While reform in ticketing has been an open conversation for years, that conversation and the public attention to it has gotten much more prominent in the last couple of years, particularly in the wake of Taylor Swift’s high profile Eras Tour ticketing disaster in the fall of 2022. A January 2023 Senate Judiciary hearing saw Ticketmaster and Live Nation’s role in that mess receive national scrutiny, followed by a massive antitrust lawsuit filed by the Department of Justice.
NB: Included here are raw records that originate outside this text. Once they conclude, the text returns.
/-- What a removal within a clause comes to once it may go on. -/
theorem coreRemoval_ready (h : removalReady (quiesce s c) c d = true) (hcl : c / 8 = d / 8) :
    ∃ cs : List Nat, coreRemoval s c d = forwardMessages
      (cs.foldl (fun s x => remapCtx s c d x) (renameCore (moveCore (moveEngines (quiesce s c) c d) c d []) c d)) d := by
  have hplaces : missPlaces (quiesce s c) c d = [] := if_pos hcl
  have hmisses (t : State) : moveMisses t c d [] = t := rfl
  simp only [coreRemoval, ha, hs, h, hplaces, hmisses, Option.isSome_none, Bool.or_false, Bool.false_eq_true, Bool.not_true, if_false]
  exact ⟨_, rfl⟩

omit ha hs in
theorem renameCore_net (s : State) (c d : Nat) : (renameCore s c d).net = s.net := rfl

/-- A removal within a clause, with nothing in flight. -/
theorem coreRemoval_moves (h : removalReady (quiesce s c) c d = true) (hn : s.net = []) (hcl : c / 8 = d / 8)
    (hp : (coreOf s c).phrase = none) : Removed (coreOf (coreRemoval s c d) c) d ∧
    (coreOf (coreRemoval s c d) d).waiting = (coreOf s d).waiting ++ (coreOf s c).waiting := by
  have hm := (quiesce_kept hp).trans (moveEngines_kept (quiesce s c) c d)
  obtain ⟨cs, heq⟩ := coreRemoval_ready ha hs h hcl
  generalize moveEngines (quiesce s c) c d = m at hm heq
  generalize ht : renameCore (moveCore m c d []) c d = t at heq
  obtain ⟨hcores, hnet⟩ := remapAll_cores c d cs t
  have hempty : (cs.foldl (fun s x => remapCtx s c d x) t).net = [] := by rw [hnet, ← ht, renameCore_net, moveCore_net, hm.net, hn]
  have hcore (k : Nat) : coreOf (coreRemoval s c d) k = coreOf (renameCore (moveCore m c d []) c d) k := by
    rw [heq, forwardMessages_none d hempty, coreOf, hcores, ← ht, coreOf]
  obtain ⟨hsucc, hquiet, hactive, hleft⟩ := moveCore_removes m c d []
  rw [hcore, hcore]
  refine ⟨⟨?_, ?_, ?_, ?_⟩, ?_⟩
  · rw [renameCore_keeps Core.successor _ c d c (fun _ => rfl), hsucc]
  · rw [renameCore_keeps Core.quiesced _ c d c (fun _ => rfl), hquiet]
  · rw [renameCore_keeps Core.active _ c d c (fun _ => rfl), hactive]
  · rw [renameCore_keeps Core.waiting _ c d c (fun _ => rfl), hleft]
  · rw [renameCore_keeps Core.waiting _ c d d (fun _ => rfl), moveCore_waiting m (removalReady_ne h), hm.waiting, hm.waiting]

end Removal

end Sys2Proof.Machine
end

section
/-!
SUPPORT. O52, group by group of its events.
-/

namespace Sys2Proof.Machine

/-- A notice, delivered: a message of application core 0. -/
theorem noticeDelivery_message {s : State} {n : List Word} {rest : List (List Word)} (hroom : hostLoad s 8192 < 256)
    (hn : s.module.notices = n :: rest) (h : ¬(ctxState s 0 = 1 ∧ handlerOk (tableEntry s 0) s.module.noticeh = false)) :
    ∃ t m, exec .noticeDelivery s = .next t ∧ t.module.notices = rest ∧ t.module.noticesLost = 0 ∧
      (coreOf t 8192).hostq = (coreOf s 8192).hostq ++ [m] ∧ (coreOf t 8192).msgIrq = true ∧ m.origin = 2 ∧ m.words = noticeWords s n := by
  obtain ⟨m, hm, horigin, hwords⟩ := noticeDelivery_passes hroom hn h
  refine ⟨_, { m with id := s.ids }, exec_noticeDelivery s, ?_, ?_, ?_, ?_, horigin, hwords⟩
  · rw [hm, hostEnqueue_module]; rfl
  · rw [hm, hostEnqueue_module]; rfl
  · rw [hm, hostEnqueue_hostq]; rfl
  · rw [hm, hostEnqueue_msgIrq]

end Sys2Proof.Machine

namespace Sys2Proof
open Machine

/-- Settles O52, event by event: the kernel's start core by core (`booted_range`), a trap as `trapEntered` gives it, a card's access by the
outcome of its translation (`portServe_ok`, `portServe_fault`, `portServe_wait`), a removal by what keeps every core's messages
(`MessagesKept`). -/
theorem moduleEvents : Obligations.ModuleEvents := by
  intro s
  refine ⟨by rw [exec_powerOn, powerOn_eq], fun hpow hhalt => ⟨fun failed h => ⟨?_, ?_⟩, fun p ok h hp => ?_, fun ok h => ?_,
    fun failed ok h hf hw => ?_⟩, fun v => ⟨fun h => ?_, fun h => ?_, fun h => ?_, fun h => ?_, fun h => ?_, fun h => ?_, fun h => ?_,
    fun h => ?_⟩, rfl, rfl, fun p hp => ?_, fun n hl hd => ⟨fun hp => ?_, fun hp => ?_⟩,
    fun line => ⟨?_, fun hp ho a ha => ?_, fun hp ho => ?_⟩,
    fun hroom n rest hn => ⟨fun hok => ?_, fun h1 h2 hcount u a hstore ha => ?_⟩, fun port vector i hi hf hroom => ?_,
    fun r hport => ?_, fun c d h => ?_, fun c d ha hs => ⟨?_, fun h => ?_, fun h hn hcl hp => ?_⟩⟩
  · rw [exec_startupStageComplete, stage0_passes hpow hhalt failed h]
  · exact ⟨_, exec_startupStageComplete s failed false, stage0_fails hpow hhalt failed h, step_halted (stage0_fails hpow hhalt failed h)⟩
  · rw [exec_startupStageComplete, stage3_fences hpow hhalt ok h hp]
  · rw [exec_startupStageComplete, stage4_zeroes hpow hhalt ok h]
    exact ⟨_, rfl, rfl, fun loc => ⟨readByte_zeroMemory _ loc, ownerOf_zeroMemory _ loc⟩, rfl⟩
  · obtain ⟨hmodule, hflash, hcores⟩ := startKernel_starts (s := { s with module := { s.module with stage := 7 } }) hf hw
    rw [exec_startupStageComplete, stage6_starts hpow hhalt failed ok h]
    exact ⟨_, rfl, by rw [hmodule], hflash, hcores⟩
  · rw [exec_faccWrite, faccWrite_low s v h]
  · rw [exec_faccWrite, faccWrite_low_again s v h]
  · rw [exec_faccWrite, faccWrite_high s v h]
  · rw [exec_faccWrite, faccWrite_high_again s v h]
  · rw [exec_modnumWrite, modnumWrite_first s v h]
  · rw [exec_modnumWrite, modnumWrite_again s v h]
  · rw [exec_ctxtabWrite, ctxtabWrite_dead s v h]
  · rw [exec_ctxtabWrite, ctxtabWrite_live s v h]
  · rw [exec_partFailure, partFailure_fenced hp]
  · rw [exec_partFailure, partFailure_stack hl hd hp]
  · rw [exec_partFailure, partFailure_link hl hd hp]
  · rw [exec_scrubLine, scrubLine_correctable]
  · have ha' : actAt { s with poison := s.poison ++ [line] } ⟨Config.computeCores, none⟩ = some a := ha
    rw [exec_scrubLine, scrubLine_unowned hp ho]
    exact ⟨_, _, rfl, hostTrap_poison ha' .., actAt_hostTrap ha' .., rfl, rfl, rfl, rfl, rfl⟩
  · rw [exec_scrubLine, scrubLine_owned hp ho]
    refine ⟨_, rfl, contextEnd_poison .., contextEnd_active _ _, fun l hl => ?_⟩
    rw [contextEnd_launches] at hl
    simpa using (List.mem_filter.1 hl).2
  · exact noticeDelivery_message hroom hn hok
  · obtain ⟨t, ht, hrest, hfaults, hact⟩ := noticeRefused_stored (s := s) hcount hstore ha
    rw [exec_noticeDelivery, noticeDelivery_refused hroom hn h1 h2, ht]
    exact ⟨t, _, rfl, hrest, hfaults, hact, rfl, rfl, rfl, rfl, rfl⟩
  · obtain ⟨m, hm, hwords, horigin, hnosrc, hctx, hprio⟩ := msixVector_named hi hf hroom
    rw [exec_msixVector, hm]
    exact ⟨_, _, rfl, hostEnqueue_hostq .., hostEnqueue_msgIrq .., hwords, horigin, hnosrc, hctx, hprio⟩
  · intro fn e w done refusal
    refine ⟨fun x hx => ?_, fun hx => ⟨fun hlost => ?_, ?_⟩, fun he => portRequest_invalid hport he, fun he hr => ?_,
      fun he hr => ⟨fun hw loc ls h hown hhere => ?_, fun hw loc ls h hown hhere hm => ?_, fun c v hc h => ?_, fun va x h => ?_⟩⟩
    · exact ⟨congrArg Prod.snd (functionEntry_held (s := newId s) hx), congrArg Prod.fst (functionEntry_held (s := newId s) hx)⟩
    · obtain ⟨h0, h1⟩ := tableWord_half (s := newId s) hlost
      refine (congrArg Prod.snd (functionEntry_read (s := newId s) hx)).trans (congrArg₂ Prod.mk h0 h1)
    · have hfn : fn = _ := congrArg Prod.fst (functionEntry_read (s := newId s) hx)
      have hent : e = _ := congrArg Prod.snd (functionEntry_read (s := newId s) hx)
      rw [hfn, hent]
      exact tget_tset_self ..
    · exact portRequest_faults hport he (by decide) (PortsQuiet.entry s r) (portAccess_unpaged hr)
    · exact portRequest_reads hport he hr hhere hw h hown
    · exact portRequest_writes hport he hr hhere hw hm h hown
    · obtain ⟨t, ht⟩ := portRequest_faults hport he hc ((PortsQuiet.entry s r).ended w) (portAccess_fault hr h)
      exact ⟨t, portStatus_eq c ▸ ht⟩
    · exact portRequest_waits hport he ((PortsQuiet.entry s r).waits w va x) (portAccess_wait hr h)
  · rw [exec_coreRemoval, coreRemoval_refused h]
  · exact quiesce_quiesced s c
  · rw [exec_coreRemoval, coreRemoval_waits ha hs h]
  · obtain ⟨⟨hsucc, hquiet, hactive, hempty⟩, hwaiting⟩ := coreRemoval_moves ha hs h hn hcl hp
    exact ⟨_, exec_coreRemoval s c d, hsucc, hquiet, hactive, hempty, hwaiting⟩

end Sys2Proof
end

section
/-!
SUPPORT. A step of a running module (R33, R280): an activation stays in its place while its instruction is fetched, and every row of the
opcode table gives a next state where an activation is current.
-/

namespace Sys2Proof.Machine

/-- An activation is at the current place. -/
def Occupied (s : State) : Prop := (actAt s s.cur).isSome = true

theorem Occupied.congr {s t : State} (h : Occupied s) (hcores : t.cores = s.cores) (hcur : t.cur = s.cur) : Occupied t := by
  rw [Occupied, hcur, actAt_congr hcores]
  exact h

theorem Occupied.setAct {s : State} (h : Occupied s) (a : Act) : Occupied (setAct s a) := isSome_setAct h a

/-! ### What leaves the slots of a core alone -/

theorem actAt_modCore (s : State) (c : Nat) {f : Core → Core} (hactive : ∀ k, (f k).active = k.active) (haway : ∀ k, (f k).away = k.away)
    (d : Cur) : actAt (modCore s c f) d = actAt s d := by
  by_cases h : d.core = c
  · subst h
    simp only [actAt, coreOf_modCore_self, hactive, haway]
  · simp only [actAt, coreOf_modCore_ne s f h]

theorem actAt_tlbFill (s : State) (h : TlbHome) (e : TlbEntry) (d : Cur) : actAt (tlbFill s h e) d = actAt s d := by
  cases h with
  | core c =>
    have hcore := actAt_modCore s c (f := fun x => { x with tlb := tlbPush 64 e x.tlb }) (fun _ => rfl) (fun _ => rfl) d
    simp only [tlbFill]
    split
    · exact hcore
    · exact (actAt_congr rfl d).trans hcore
  | clause c => exact actAt_congr rfl d
  | port p => exact actAt_congr rfl d

theorem tlbFill_cur (s : State) (h : TlbHome) (e : TlbEntry) : (tlbFill s h e).cur = s.cur := by
  cases h with
  | core c =>
    simp only [tlbFill]
    split <;> rfl
  | clause c => rfl
  | port p => rfl

theorem actAt_commitLeaves (s : State) (w : Who) (k : AccKind) (ls : List TlbEntry) (d : Cur) :
    actAt (commitLeaves s w k ls) d = actAt s d :=
  (setLeaves_keeps (fun t => actAt t d) (fun _ _ _ => actAt_congr (writeBytes_cores ..) d) (fun t e => actAt_tlbFill t w.tlb e d) k ls _).trans
    (actAt_congr (by rw [endWalks_eq]) d)

theorem commitLeaves_cur (s : State) (w : Who) (k : AccKind) (ls : List TlbEntry) : (commitLeaves s w k ls).cur = s.cur :=
  (setLeaves_keeps State.cur (fun _ _ _ => writeBytes_cur ..) (fun t e => tlbFill_cur t w.tlb e) k ls _).trans (by rw [endWalks_eq])

theorem Occupied.commitLeaves {s : State} (h : Occupied s) (w : Who) (k : AccKind) (ls : List TlbEntry) : Occupied (commitLeaves s w k ls) := by
  rw [Occupied, commitLeaves_cur, actAt_commitLeaves]
  exact h

theorem Occupied.endWalks {s : State} (h : Occupied s) (w : Who) : Occupied (endWalks s w) := by
  rw [endWalks_eq]
  exact h

theorem Occupied.startWalk {s : State} (h : Occupied s) (w : Who) (va : Nat) (x : Hold) : Occupied (startWalk s w va x) := by
  obtain ⟨ws, ids, he⟩ := startWalk_eq s w va x
  rw [he]
  exact h

theorem Occupied.forget {s : State} (h : Occupied s) (core ctx unit : Nat) : Occupied (forget s core ctx unit) := by
  rw [forget_eq]
  exact h

/-! ### A fetch leaves the activation in its place (R282) -/

/-- Every state that a run of accesses comes to meets a predicate. -/
def Eng.Meets {α : Type} (P : State → Prop) : Eng α → Prop
  | .ok s _ => P s
  | .fault s _ _ => P s
  | .wait s => P s

theorem Eng.Meets.bind {α β : Type} {P : State → Prop} {g : Eng α} {f : State → α → Eng β} (hg : g.Meets P)
    (hf : ∀ s x, P s → (f s x).Meets P) : (g.bind f).Meets P := by
  cases g with
  | ok s x => exact hf s x hg
  | fault s c v => exact hg
  | wait s => exact hg

theorem farRead_occupied {w : Who} {m : Nat} : ∀ (ps : List (Nat × Nat)) {s : State} (va : Nat), Occupied s →
    (farRead s w va m ps).Meets Occupied
  | [], _, _, h => h
  | (pa, n) :: r, s, va, h => by
    rw [farRead]
    split
    · split
      · exact h
      · split
        · exact h
        · exact (farRead_occupied r _ h).bind (fun _ _ ht => ht)
    · exact h
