-- ==== Sys2Proof/Machine/Operands.lean ====
section
/-! DEFINITION. The operands of the commands. Every operand is implicit (spec/30_encoding.md R62): a whole register, or the
part of `MSG` that `MSGLEN` selects, or the first six bytes of `TAG`. -/

namespace Sys2Proof.Machine

/-- `MSG[0 .. MSGLEN-1]`, the message of `CMAC` (spec/10_state.md R24; spec/42_cmac.md R117). Meaningful when
`MSGLEN <= 64`, which `CMAC` checks first (R124). -/
def messageOperand (s : State) : List Byte := s.msg.toList.take s.msglen.toNat

/-- `MSGLEN` is longer than the buffer: the unsigned comparison `zext(MSGLEN) > 64` (spec/42_cmac.md R124). -/
def messageTooLong (s : State) : Bool := decide (s.msglen.toNat > Config.msgMax)

end Sys2Proof.Machine
end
FURTHER READING: Department of Justice antitrust lawsuit against Live Nation/Ticketmaster
Despite that, company’s enormous lobbying dollar has helped prevent any significant ticketing reform to cross the finish line despite strong consumer support.
Part of the problem, according to panelists, is in the messaging. Ticket marketplaces can share statistics that make it abundantly clear how much consumers save with access to open ticket resale markets, and equally clear how infrequently any issues occur – and that consumers are universally made whole when an order goes wrong on a legit resale marketplace. But stories detailing a worst-case scenario involving travel to an event and tickets not working or never being delivered are regularly pushed by a that well-funded lobbying arm seeking to put its thumb on the scales of future regulation involving tickets.
“Unless a proposed law makes reselling tickets harder, forces resale to the platform of the venue’s choice, or bans resale outright, [the venue and artist management lobbying efforts] say it’s bad,” Berry told the audience. “We disagree.”
A key encapsulation of this was evidenced with the Ticket Act. This legislation, which would mandate transparent (all-in) ticket pricing display across the U.S., introduce new rules regarding marketplace disclosures, was universally supported when it was introduced. Venues and primary box office operators were on board with the commonsense improvements to ticketing for consumers. But then, support for the Live Nation-backed “Fans First Act” fell apart.
“It was really something, how a consensus developed behind the Ticket Act, only to see groups supported by companies like Ticketmaster and their allies all decide at the last minute they didn’t want to support it,” said Brian Hess. The TICKET Act had been on the verge of passage as part of an end of year government funding bill, only to have that effort spiked at the last minute.
FURTHER READING: Venue Lobby reverses support; seeks to kill bipartisan TICKET Act
With a new Congress in Washington and state houses across the country, 2025 brings an open playing field for the ticketing business, and new opportunities to bring positive change for consumers. The TICKET Act has once again been introduced, and is out of committee and awaiting consideration by the Senate.
For further positive momentum, panelists agreed, those within the ticketing business need to continue what they’ve always done – providing a service to their clients – while also making sure to become a resource for the lawmakers in their area as this process unfolds.
CTF 2025 continues throughout the day Thursday with further panels examining legislative priorities in the coming year, as well as technological innovations and products for those in the business of ticket distribution. TicketNews will be on hand with stories throughout the next few days.